Abstract
Several factors have amplified concern about the possibility that antidepressant medication may contribute to induction of pediatric mania. These include the high rate of antidepressant medication prescription, the recent surge in the rate of diagnosis of pediatric bipolar disorder in the USA, and a growing number of case reports and clinical studies showing coincidence of manic symptoms with antidepressant pharmacotherapy in both youths and adults. However, the question of how medications and manic symptoms might be related is complicated, and decisive research studies with rigorous designs for evaluating the issues have not been published. The situation makes it difficult for practitioners to make good, evidence-based decisions. The scientific literature is ambiguous, and the stakes are high. We review the extant literature, offer seven different conceptual models of how medication and mania might be related, and comment on the evidence and clinical implications of each.
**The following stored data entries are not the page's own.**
-- ==== Sys2Proof/Laws/Memory.lean ====
section
/-! SUPPORT. The laws of cells by index and of the data memory: a read after a write, and that every operation keeps the
canonical form. -/

namespace Sys2Proof.Machine

/-! ### Cells by index -/

theorem find_insert (k j : Nat) (v : Cell) (m : CellMap) :
    CellMap.find j (CellMap.insert k v m) = if j = k then some v else CellMap.find j m := by
  induction m with
  | nil =>
    by_cases h : j = k
    · simp [CellMap.insert, CellMap.find, h]
    · simp [CellMap.insert, CellMap.find, h, Ne.symm h]
  | cons e m ih =>
    obtain ⟨a, w⟩ := e
    simp only [CellMap.insert]
    split_ifs <;> simp only [CellMap.find, ih] <;> split_ifs <;> first | rfl | omega

theorem find_erase (k j : Nat) (m : CellMap) :
    CellMap.find j (CellMap.erase k m) = if j = k then none else CellMap.find j m := by
  induction m with
  | nil => simp [CellMap.erase, CellMap.find]
  | cons e m ih =>
    obtain ⟨a, w⟩ := e
    unfold CellMap.erase at ih ⊢
    by_cases hak : a = k
    · subst hak
      rw [List.filter_cons_of_neg (by simp), ih, CellMap.find]
      split_ifs <;> first | rfl | omega
    · rw [List.filter_cons_of_pos (by simpa using hak), CellMap.find, CellMap.find, ih]
      split_ifs <;> first | rfl | omega

/-- What an insertion lists: the new entry, and of the old ones. -/
theorem mem_insert (k : Nat) (v : Cell) (m : CellMap) (e : Nat × Cell) (h : e ∈ CellMap.insert k v m) :
    e = (k, v) ∨ e ∈ m := by
  induction m with
  | nil => simpa [CellMap.insert] using h
  | cons f m ih =>
    obtain ⟨a, w⟩ := f
    simp only [CellMap.insert] at h
    split_ifs at h <;> simp only [List.mem_cons] at h ⊢ <;> tauto

theorem mem_erase (k : Nat) (m : CellMap) (e : Nat × Cell) (h : e ∈ CellMap.erase k m) : e ∈ m :=
  List.mem_of_mem_filter h

theorem rising_insert (k : Nat) (v : Cell) (m : CellMap) (hm : CellMap.rising m) :
    CellMap.rising (CellMap.insert k v m) := by
  induction m with
  | nil => simp [CellMap.insert]
  | cons f m ih =>
    obtain ⟨a, w⟩ := f
    obtain ⟨ha, hm'⟩ := List.pairwise_cons.mp hm
    simp only [CellMap.insert]
    split_ifs with h1 h2
    · subst h1; exact List.pairwise_cons.mpr ⟨ha, hm'⟩
    · refine List.pairwise_cons.mpr ⟨fun e he => ?_, hm⟩
      rcases List.mem_cons.mp he with rfl | he
      · exact h2
      · exact lt_trans h2 (ha e he)
    · refine List.pairwise_cons.mpr ⟨fun e he => ?_, ih hm'⟩
      rcases mem_insert k v m e he with rfl | he
      · show a < k; omega
      · exact ha e he

theorem rising_erase (k : Nat) (m : CellMap) (hm : CellMap.rising m) : CellMap.rising (CellMap.erase k m) :=
  List.Pairwise.filter _ hm

/-- An entry of a rising list is found under its key. -/
theorem find_of_mem (m : CellMap) (hm : CellMap.rising m) (e : Nat × Cell) (he : e ∈ m) :
    CellMap.find e.1 m = some e.2 := by
  induction m with
  | nil => simp at he
  | cons f m ih =>
    obtain ⟨a, w⟩ := f
    obtain ⟨ha, hm'⟩ := List.pairwise_cons.mp hm
    rcases List.mem_cons.mp he with rfl | he
    · simp [CellMap.find]
    · have := ha e he
      rw [CellMap.find, if_neg (by omega)]
      exact ih hm' he

/-- What is found is listed. -/
theorem mem_of_find (k : Nat) (v : Cell) (m : CellMap) (h : CellMap.find k m = some v) : (k, v) ∈ m := by
  induction m with
  | nil => simp [CellMap.find] at h
  | cons f m ih =>
    obtain ⟨a, w⟩ := f
    simp only [CellMap.find] at h
    split_ifs at h with h1
    · simp_all
    · exact List.mem_cons_of_mem _ (ih h)

/-! ### The data memory -/

/-- A write keeps the canonical form. -/
theorem write_wf (m : Memory) (a : Nat) (v : Cell) (hm : Memory.wf m) : Memory.wf (m.write a v) := by
  unfold Memory.write
  split_ifs with hv
  · exact ⟨rising_erase a m hm.1, fun e he => hm.2 e (mem_erase a m e he)⟩
  · refine ⟨rising_insert a v m hm.1, fun e he => ?_⟩
    rcases mem_insert a v m e he with rfl | he
    · exact hv
    · exact hm.2 e he

/-- A read after a write: the value written there, every other cell as before. -/
theorem read_write (m : Memory) (a b : Nat) (v : Cell) :
    (m.write a v).read b = if b = a then v else m.read b := by
  unfold Memory.write Memory.read
  by_cases hv : v = Memory.unlisted
  · rw [if_pos hv, find_erase]
    split_ifs <;> simp [hv]
  · rw [if_neg hv, find_insert]
    split_ifs <;> simp

/-- What a write lists: the new entry, and of the old ones. -/
theorem mem_write (m : Memory) (a : Nat) (v : Cell) (e : Nat × Cell) (h : e ∈ m.write a v) :
    e = (a, v) ∨ e ∈ m := by
  unfold Memory.write at h
  split_ifs at h
  · exact .inr (mem_erase a m e h)
  · exact mem_insert a v m e h

@[simp] theorem read_nil (a : Nat) : Memory.read [] a = 0 := rfl

/-- A cell read is 0 or a listed value. -/
theorem read_cases (m : Memory) (a : Nat) : m.read a = 0 ∨ (a, m.read a) ∈ m := by
  unfold Memory.read
  cases h : CellMap.find a m with
  | none => exact .inl rfl
  | some v => exact .inr (by simpa using mem_of_find a v m h)

theorem reset_memory_wf : Memory.wf State.reset.mem := by decide

end Sys2Proof.Machine
end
Financial & competing interests disclosure
This research was partly supported by NIH R01 MH 69774 (Soares), RR 20571 (Soares), as well as NIH R01 MH066647 (Youngstrom). Megan F Joseph, MA, and Eric A Youngstrom, PhD, have no financial relationships with any pharmaceutical company. Jair Soares, MD, is on the speaker‘s bureau at Eli Lilly and AstraZeneca, is a consultant for Organon and Shire, and receives grant funding from Pfizer and GlaxoSmithKline. The authors have no other relevant affiliations or financial involvement with any organization or entity with a financial interest in or financial conflict with the subject matter or materials discussed in the manuscript apart from those disclosed.
No writing assistance was utilized in the production of this manuscript.